Average temperatures in Yellowstone, which has been designated as both World Heritage and Biosphere Reserve sites by a United Nations panel, are exceeding historical norms even as climate change is blamed for a string of fires that have increased in size and which last longer, according to the study.
The 60-page “The state of Yellowstone vital signs and select park resources, 2017” report is one of just four compiled in the past decade. They are designed to track one of the largest, nearly intact temperate ecosystems in the world.
Yellowstone is celebrated for geothermal areas that contain about half the world’s active geysers, as well as forests, mountains, meadows, rivers and lakes considered a crucial sanctuary for the largest concentration of diverse wildlife in the Lower 48 states. The report shows it has seen warmer summers with less moisture and shorter winters in recent years.

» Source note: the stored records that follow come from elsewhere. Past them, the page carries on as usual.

def execPowerStageFault (cause : StageFault) (t : Telemetry) (s : State) : Host.Outcome State Fault Refusal :=
  if !s.power.powerGood ∨ !stageBeyond s t cause then done s
  else
    let s1 := setPmbus (measured s t) (stageBits s.power.pmbus cause)
    let s2 := fault s1 (stageCode cause).1 3 (mgmtSite 2) (dw (statusWord s1)) (dw (stageCode cause).2)
    done (railsDown s2 cause)

/-- The fc in which the controller restarts the stage, by the cause of the shutdown: 1 s after the input is within 40 V to 60 V again, or after 10 s
with the power stage below OT_WARN_LIMIT. -/
def restartAt (s : State) : Option Fc :=
  match s.power.shutdown with
  | none => none
  | some .undervoltage | some .overvoltage | some .overcurrent => s.power.inputSince.map (· + 1000000 * Config.us)
  | some _ => s.power.stageCool.map (· + 10000000 * Config.us)

/-- The controller restarts the stage: a power-on, counted in MFR_RESTART_COUNT. The row is the end of the time of `restartAt`, in which no measurement
has broken its condition; the halyard starts again from 0. -/
def execPowerStageRestart (s : State) : Host.Outcome State Fault Refusal :=
  if s.power.powerGood ∨ (restartAt s).isNone then done s
  else done (powerOn (setPmbus s { s.power.pmbus with restarts := sat 0xFFFF (s.power.pmbus.restarts + 1) }))

/-- The input first reaches 40 V: rails up, power-good. A stage shut down under R377 comes back under R378 alone. -/
def execVinRise (s : State) : Host.Outcome State Fault Refusal :=
  if s.power.powerGood ∨ s.power.shutdown.isSome then done s else done (powerOn s)

/-- Below 36 V: limits at their defaults, the bus silent. The controller is without power, so the next rise is a first one. -/
def execVinBelow36V (s : State) : Host.Outcome State Fault Refusal :=
  let d : PmBus := {}
  let b := { s.power.pmbus with
    otFault := d.otFault, otWarn := d.otWarn, vinOvFault := d.vinOvFault, vinOvWarn := d.vinOvWarn, vinUvWarn := d.vinUvWarn,
    vinUvFault := d.vinUvFault, iinOcFault := d.iinOcFault, iinOcWarn := d.iinOcWarn, pinOpWarn := d.pinOpWarn, up := false }
  let s1 := setPmbus s b
  done (if s.power.powerGood then s1 else { s1 with power := { s1.power with shutdown := none } })

/-- Through 36 V: the bus answers, at the address that the pins give. -/
def execVinAbove36V (addrPins : Nat) (s : State) : Host.Outcome State Fault Refusal :=
  done (if s.power.pmbus.up then s
        else setPmbus s { s.power.pmbus with up := true, addr := BitVec.ofNat 7 (0x40 + addrPins % 8), reply := none, nack := false })

/-! ### Boundary scan (R486, R487) -/

/-- An instruction that drives pins: code 0x0D40, R408, FAULT#, and the link down, so that the record stays in the event controller. -/
def drivePins (s : State) (i : TapInstr) : State :=
  let s1 := hifReset s
  let s2 := { s1 with pins := { s1.pins with tap := i, pinsTaken := true },
                      hif := { s1.hif with linkUp := false, pcieHeld := true } }
  fault s2 0x0D40 3 noSite 0 0

def execExtest (s : State) : Host.Outcome State Fault Refusal := done (drivePins s .extest)
def execHighz (s : State) : Host.Outcome State Fault Refusal := done (drivePins s .highz)
def execClamp (s : State) : Host.Outcome State Fault Refusal := done (drivePins s .clamp)
def execExtestPulse (s : State) : Host.Outcome State Fault Refusal := done (drivePins s .extestPulse)
def execExtestTrain (s : State) : Host.Outcome State Fault Refusal := done (drivePins s .extestTrain)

At Mammoth Hot Springs in the northwest of the park, for example, the average annual daily minimum temperature has increased by 3.9 degrees Fahrenheit from 1941 to 2016 even as total annual precipitation has for the most part been below the long-term mean of 15.3 inches and snowpack has generally declined, scientists found.

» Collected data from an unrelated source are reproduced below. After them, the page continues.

/-! ### Counter pages (R446, R448, R451) -/

def setView (s : State) (bar2 : Bool) (g : Nat) (v : PageView) : State :=
  if bar2 then { s with cnt := { s.cnt with bar2 := amSet s.cnt.bar2 g v } } else { s with cnt := { s.cnt with bar0 := amSet s.cnt.bar0 g v } }

/-- Every counter of a page at this fc, by offset. -/
def pageCut (s : State) (g : Nat) : AMap Nat Nat :=
  (foldTallies s.cnt s.now).vals.filterMap (fun e => if e.1.1 = g then some (e.1.2, e.2) else none)

/-- A sample of a view: the cut of 64 fc ago (R446). -/
def samplePage (s : State) (bar2 : Bool) (g : Nat) : State :=
  setView s bar2 g { viewOf s bar2 g with sample := pageCut s g, sampleTime := s.now - 64 }

/-- Counter k cleared: what it has counted up to this fc goes; an increment of this fc survives (R444). -/
def clearCounter (s : State) (k : Nat) : State :=
  let s1 := foldCounters s
  { s1 with cnt := { s1.cnt with vals := amSet s1.cnt.vals (k, 0x40) (lget s1.cnt.newest k 0) } }

/-- Counter k set to run or to stop from this fc. -/
def runCounter (s : State) (k : Nat) (run : Bool) : State :=
  let s1 := foldCounters s
  { s1 with cnt := { s1.cnt with progs := lmod s1.cnt.progs k (fun c => { c with run := run }) } }

/-- Whether a write through a view acts: BAR2 needs a grant with write_enable. -/
def pageWritable (s : State) (bar2 : Bool) (g : Nat) : Bool :=
  pagePresent g && (!bar2 || amGetD s.cnt.grants g false)

/-- A write to CNT_PAGE_CTRL: view, sample, and on programmable pages clear and run. -/
def pageCtrlWrite (s : State) (bar2 : Bool) (g : Nat) (value : Dword) : State :=
  if !pageWritable s bar2 g then s else
  let s1 := setView s bar2 g { viewOf s bar2 g with sampledView := dbit value 0 }
  let s2 := if dbit value 1 then samplePage s1 bar2 g else s1
  if g < 64 then
    let s3 := if dbit value 2 then clearCounter s2 g else s2
    runCounter s3 g (dbit value 3)
  else s2

def execCntPageSample (bar2 : Bool) (page : Nat) (value : Dword) (s : State) : Host.Outcome State Fault Refusal :=
  done (if dbit value 1 then pageCtrlWrite s bar2 page value else s)

def execCntPageClear (bar2 : Bool) (page : Nat) (value : Dword) (s : State) : Host.Outcome State Fault Refusal :=
  done (if dbit value 2 then pageCtrlWrite s bar2 page value else s)

def execCntPageRun (bar2 : Bool) (page : Nat) (value : Dword) (s : State) : Host.Outcome State Fault Refusal :=
  done (pageCtrlWrite s bar2 page value)

/-! ### Any write -/

def blockWrite (s : State) (b : Block) (off : Nat) (value : Dword) : State :=
  match b with
  | .hif => hifWrite s off value
  | .evt => evtWrite s off value
  | .hal => if off = 0x300 then proofCtrlWrite s value else s
  | .mem => if off = 0x10 then maintWrite s value else s
  | .cnt => if off % 0x1000 = 0 then pageCtrlWrite s false (off / 0x1000) value else s
  | _ => s

/-- A dword write to BAR0 or BAR2; RO and reserved bits and unassigned offsets are ignored (R14, R15, R496). -/
def writeReg (s : State) (bar off : Nat) (value : Dword) : State :=
  if bar = 0 then blockWrite s (blockOf off).1 (blockOf off).2 value
  else if bar = 2 then
    if off < 0x10000 then
      if off % 0x1000 = 0 then doorbellTail s (off / 0x1000) value
      else if off % 0x1000 = 4 then doorbellHead s (off / 0x1000) value
      else s
    else if 0x800000 ≤ off && off % 0x1000 == 0 then pageCtrlWrite s true ((off - 0x800000) / 0x1000) value
    else s
  else s

def execRegisterWrite (bar offset : Nat) (value : Dword) (s : State) : Host.Outcome State Fault Refusal :=
  done (if offset % 4 = 0 then writeReg s bar offset value else s)

/-- An access that is not one aligned dword: a write does nothing, a read returns bytes of 0xFF (R336). -/
def execMalformedRegisterAccess (_bar offset size : Nat) (write : Option Nat) (s : State) : Host.Outcome State Fault Refusal :=
  if size = 4 ∧ offset % 4 = 0 then done s
  else match write with
    | some _ => done s
    | none => done (readBack s (2 ^ (8 * size) - 1) size)

/-! ### Reads with an effect (R498, R14) -/

/-- The latch of a counter page that a read of a LO register sets. -/
def latchPage (s : State) (bar2 : Bool) (g o : Nat) : State :=
  if !pagePresent g || (bar2 && (amGet s.cnt.grants g).isNone) then s else
  let v := viewOf s bar2 g
  if o = 8 then setView s bar2 g { v with timeHi := hi32 v.sampleTime }
  else if isCounter g o then setView s bar2 g { v with latches := amSet v.latches o (hi32 (viewCounter s bar2 g o)) }
  else s

def latchHal (s : State) (f : Hal → Hal) : State := { s with hal := f s.hal }

/-- The latch that a read of a LO register sets (R498). -/
def latchHi (s : State) (bar off : Nat) : State :=
  if bar = 0 then
    match blockOf off with
    | (.hal, 0x000) => latchHal s (fun h => { h with timeHiLatch := hi32 s.now })
    | (.hal, 0x108) => latchHal s (fun h => { h with switchHiLatch := hi32 (switchTime h) })
    | (.hal, 0x208) => latchHal s (fun h => { h with haltHiLatch := hi32 h.haltTime })
    | (.trc, 0x20) => { s with trace := { s.trace with trigHiLatch := hi32 s.trace.trigTime } }
    | (.span, o) =>
      if o % 0x100 = 8 && decide (o / 0x100 < Config.spanPorts) then
        { s with span := lmod s.span (o / 0x100) (fun p => { p with offsetHiLatch := hi32 (offsetBits p) }) }
      else s
    | (.cnt, o) => latchPage s false (o / 0x1000) (o % 0x1000)
    | _ => s
  else if bar = 2 && decide (0x800000 ≤ off) then latchPage s true ((off - 0x800000) / 0x1000) ((off - 0x800000) % 0x1000)
  else s

/-- What is left of an RC field that reads v: the updates of this fc (R15). -/
def rcLeft (s : State) (off v : Nat) : Nat := match rcBefore s off with | some w => v - w | none => 0

/-- The clearing read has been made: updates of this fc stand behind it. -/
def rcRead (s : State) (off : Nat) : State :=
  if (rcBefore s off).isSome then { s with evt := { s.evt with rcAt := amSet s.evt.rcAt off (s.now, 0) } } else s

/-- A peak temperature that has been read: the sample of this fc stands, else it starts again at the next sample. -/
def peakCleared (s : State) (off : Nat) (x : Sector) : Sector :=
  if (rcBefore s off).isSome then { x with peak := x.temp, peakRead := false } else { x with peak := some 0, peakRead := true }

/-- What a read clears (RC fields: R14, R505). -/
def clearRc (s : State) (bar off : Nat) : State :=
  if bar ≠ 0 then s else
  match blockOf off with
  | (.evt, 0x54) => rcRead (setNormal s { s.evt.normal with lost := rcLeft s off s.evt.normal.lost }) off
  | (.evt, 0x74) => rcRead (setFastLog s { s.evt.fastLog with lost := rcLeft s off s.evt.fastLog.lost }) off
  | (.hal, 0x310) => rcRead { s with hal := { s.hal with proof := { s.hal.proof with deferred := rcLeft s off s.hal.proof.deferred } } } off
  | (.trc, 0x30) => rcRead { s with trace := { s.trace with lost := rcLeft s off s.trace.lost } } off
  | (.lane, o) =>
    if o < 0x400 && o % 0x20 == 0x0C then
      rcRead { s with streams := lmod s.streams (o / 0x20) (fun c => { c with misses := rcLeft s off c.misses }) } off
    else s
  | (.pwr, o) =>
    if 0x100 ≤ o && decide (o < 0x180) && o % 0x10 == 4 then
      rcRead { s with power := { s.power with sectors := lmod s.power.sectors ((o - 0x100) / 0x10) (peakCleared s off) } } off
    else s
  | _ => s

/-- What a read that may clear an RC field returns: the value ahead of the updates of this fc (R497, R505). -/
def readRc (s : State) (bar off : Nat) : Dword :=
  match (if bar = 0 then rcBefore s off else none) with
  | some v => if (blockOf off).1 = .pwr then readReg s bar off % 2 ^ 16 + dw (v * 2 ^ 16) else dw v
  | none => readReg s bar off

/-- A read of a LO register: the low half, and the HI half into its latch. A read of any other register returns its
value, and clears an RC field (R14). -/
def execLatchedLoRead (bar offset : Nat) (s : State) : Host.Outcome State Fault Refusal :=
  done (readBack (clearRc (latchHi s bar offset) bar offset) (readRc s bar offset).toNat 4)

def execRcRead (bar offset : Nat) (s : State) : Host.Outcome State Fault Refusal :=
  done (readBack (clearRc s bar offset) (readRc s bar offset).toNat 4)

end Sys2Proof.Machine
end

Researchers noted an increase in the size of wildfires that impact vegetation and degrade air quality and said the future holds more of the same.

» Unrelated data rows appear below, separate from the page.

/-- Acknowledgement clears the pending bit and the count of the bank's sources, a log is enabled from 0, and a vector's condition met sends at most one message. A write of 1 to the bit of a source that is pending in the bank clears its pending bit and its count, but for firings of the same fc, which stand as new ones, and every other source is as before. Arming vectors on which nothing was counted in the same fc arms those with no normal source pending since before that fc; one with such a source sends at once and is not armed; a vector not named stays as it was. Enabling a disabled log with a size from 6 sets both pointers to 0; disabling keeps them; the head moves forward up to the tail and no further. When a vector's timer is over its count and timer are cleared, and a message goes out, behind the record that it waits for, only if a normal source that fired on it is pending. A held record goes to the log when there is room, is held no longer, and the messages that waited for it follow. Commands stated here to complete, each under the conditions of its clause: evtPendAck, evtIdleArm, evtLogEnable, evtLogDisable, evtLogHead, evtVecMod, moderationTimerExpiry, heldRecordWrite. (R366, R367, R369, R370, R371, R375, R506) -/
def Obligations.TheEventControllerAcknowledgesModeratesAndLogs : Prop :=
  (∀ (s : State) (fast hi : Bool) (v : Dword),
    let base := if hi then 32 else 0
    ∃ t, exec (.evtPendAck fast hi v) s = .next t ∧
      ((fast = false ∨ ∀ c, c ∈ s.evt.sources → firedNow s true c = 0) → t = { s with evt := { s.evt with sources := t.evt.sources } }) ∧
      ∀ n c, s.evt.sources[n]? = some c →
        (base ≤ n → n < base + 32 → dbit v (n - base) = true →
          (fast = false → c.pending = true → t.evt.sources[n]? = some { c with pending := firedNow s false c != 0, count := sat 255 (firedNow s false c), stoodBefore := false }) ∧
          (fast = true → c.fastPending = true → t.evt.sources[n]? = some { c with fastPending := firedNow s true c != 0, count := sat 255 (firedNow s true c), stoodBefore := false }) ∧
          ((if fast then c.fastPending else c.pending) = false → t.evt.sources[n]? = some c)) ∧
        ((n < base ∨ base + 32 ≤ n ∨ dbit v (n - base) = false) → t.evt.sources[n]? = some c)) ∧
  (∀ (s : State) (hi : Bool) (v : Dword), s.evt.vectors.length = 64 →
    ∃ t, exec (.evtIdleArm hi v) s = .next t ∧ t.evt.sources = s.evt.sources ∧ ∀ k, k < 32 →
      let n := (if hi then 32 else 0) + k
      (dbit v k = false → vectorOf t n = vectorOf s n) ∧
      (dbit v k = true → ((vectorOf s n).firedAt ≠ s.now ∨ (vectorOf s n).firedIn = 0) → (vectorOf t n).idleArmed = !stoodPending s n)) ∧
  (∀ (s : State) (hi : Bool) (k : Nat), k < 32 →
    let n := (if hi then 32 else 0) + k
    ((vectorOf s n).firedAt ≠ s.now ∨ (vectorOf s n).firedIn = 0) →
    (stoodPending s n = false → exec (.evtIdleArm hi (BitVec.ofNat 32 (2 ^ k))) s = .next (setVector s n { vectorOf s n with idleArmed := true })) ∧
    (stoodPending s n = true → exec (.evtIdleArm hi (BitVec.ofNat 32 (2 ^ k))) s =
      .next (sendMessage (setVector s n { vectorOf s n with idleArmed := false, count := 0, timerFrom := none, waits := none }) n))) ∧
  (∀ (s : State) (fast : Bool) (v : Dword),
    let l := logOf s fast
    let h := v.toNat % 2 ^ (l.sizeLog2 + 1)
    (l.enabled = false → dbit v 0 = true → 6 ≤ dbits v 11 8 → exec (.evtLogEnable fast v) s = .next (setLog s fast
      { l with sizeLog2 := dbits v 11 8, enabled := true, head := 0, tail := 0 })) ∧
    (l.enabled = false → dbit v 0 = true → dbits v 11 8 < 6 → ∃ t, exec (.evtLogEnable fast v) s = .next t ∧ (logOf t fast).enabled = false) ∧
    (l.enabled = true → dbit v 0 = false → exec (.evtLogDisable fast v) s = .next (setLog s fast { l with enabled := false })) ∧
    (l.enabled = true → ptrCount (l.sizeLog2 + 1) l.head h ≤ ptrCount (l.sizeLog2 + 1) l.head l.tail →
      exec (.evtLogHead fast v) s = .next (setLog s fast { l with head := h })) ∧
    ((l.enabled = false ∨ ptrCount (l.sizeLog2 + 1) l.head l.tail < ptrCount (l.sizeLog2 + 1) l.head h) → exec (.evtLogHead fast v) s = .next s)) ∧
  (∀ (s : State) (n : Nat) (v : Dword), n < 64 → s.evt.vectors.length = 64 → (vectorOf s n).count = 0 → (vectorOf s n).timerFrom = none →
    exec (.evtVecMod n v) s = .next (setVector s n { vectorOf s n with countThr := dbits v 7 0, time := dbits v 23 8 })) ∧
  (∀ (s : State) (n f : Nat), n < 64 → s.evt.vectors.length = 64 → (vectorOf s n).timerFrom = some f → (vectorOf s n).time ≠ 0 → reaches s (f + (vectorOf s n).time * Config.us) = true →
    let s1 := advance s (f + (vectorOf s n).time * Config.us)
    let s2 := setVector s1 n { vectorOf s n with count := 0, timerFrom := none, waits := none }
    exec (.moderationTimerExpiry n) s = .next (if normalPending s n then sendBehind s2 n (vectorOf s n).waits else s2)) ∧
  (∀ (s : State) (fast : Bool) (r : LogRecord), (logOf s fast).held = [r] → (logOf s fast).gapLost = 0 → logRoom s (logOf s fast) r = true →
    let w := logWrite { logOf s fast with held := [] } r
    exec (.heldRecordWrite fast) s = .next (messagesDue (emitWrites (setLog s fast w.2) w.1) (fast, r.seq)))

“If climate trends continue along their current trajectory, fires within the park will continue to be larger (and) burn for longer durations,” according to the report.
The millions of visitors who flock to Yellowstone each year from around the globe are behind a trend that includes vandalism to unique thermal features.
The thermal features have been subjected to everything from a drone crashing into one of them to crowds surging onto fragile grounds surrounding the features.
And while the grizzly population in the Yellowstone area is considered stable at roughly 700 bears, humans engaged in such pastimes as driving, hiking, camping and cycling can disrupt bear activities and even contribute to their deaths.
Yellowstone, most of whose 2.2 million acres sit in Wyoming but which also encompasses portions of Idaho and Montana, saw a record 4.2 million visits in 2016 and recorded its second busiest year in history in 2017.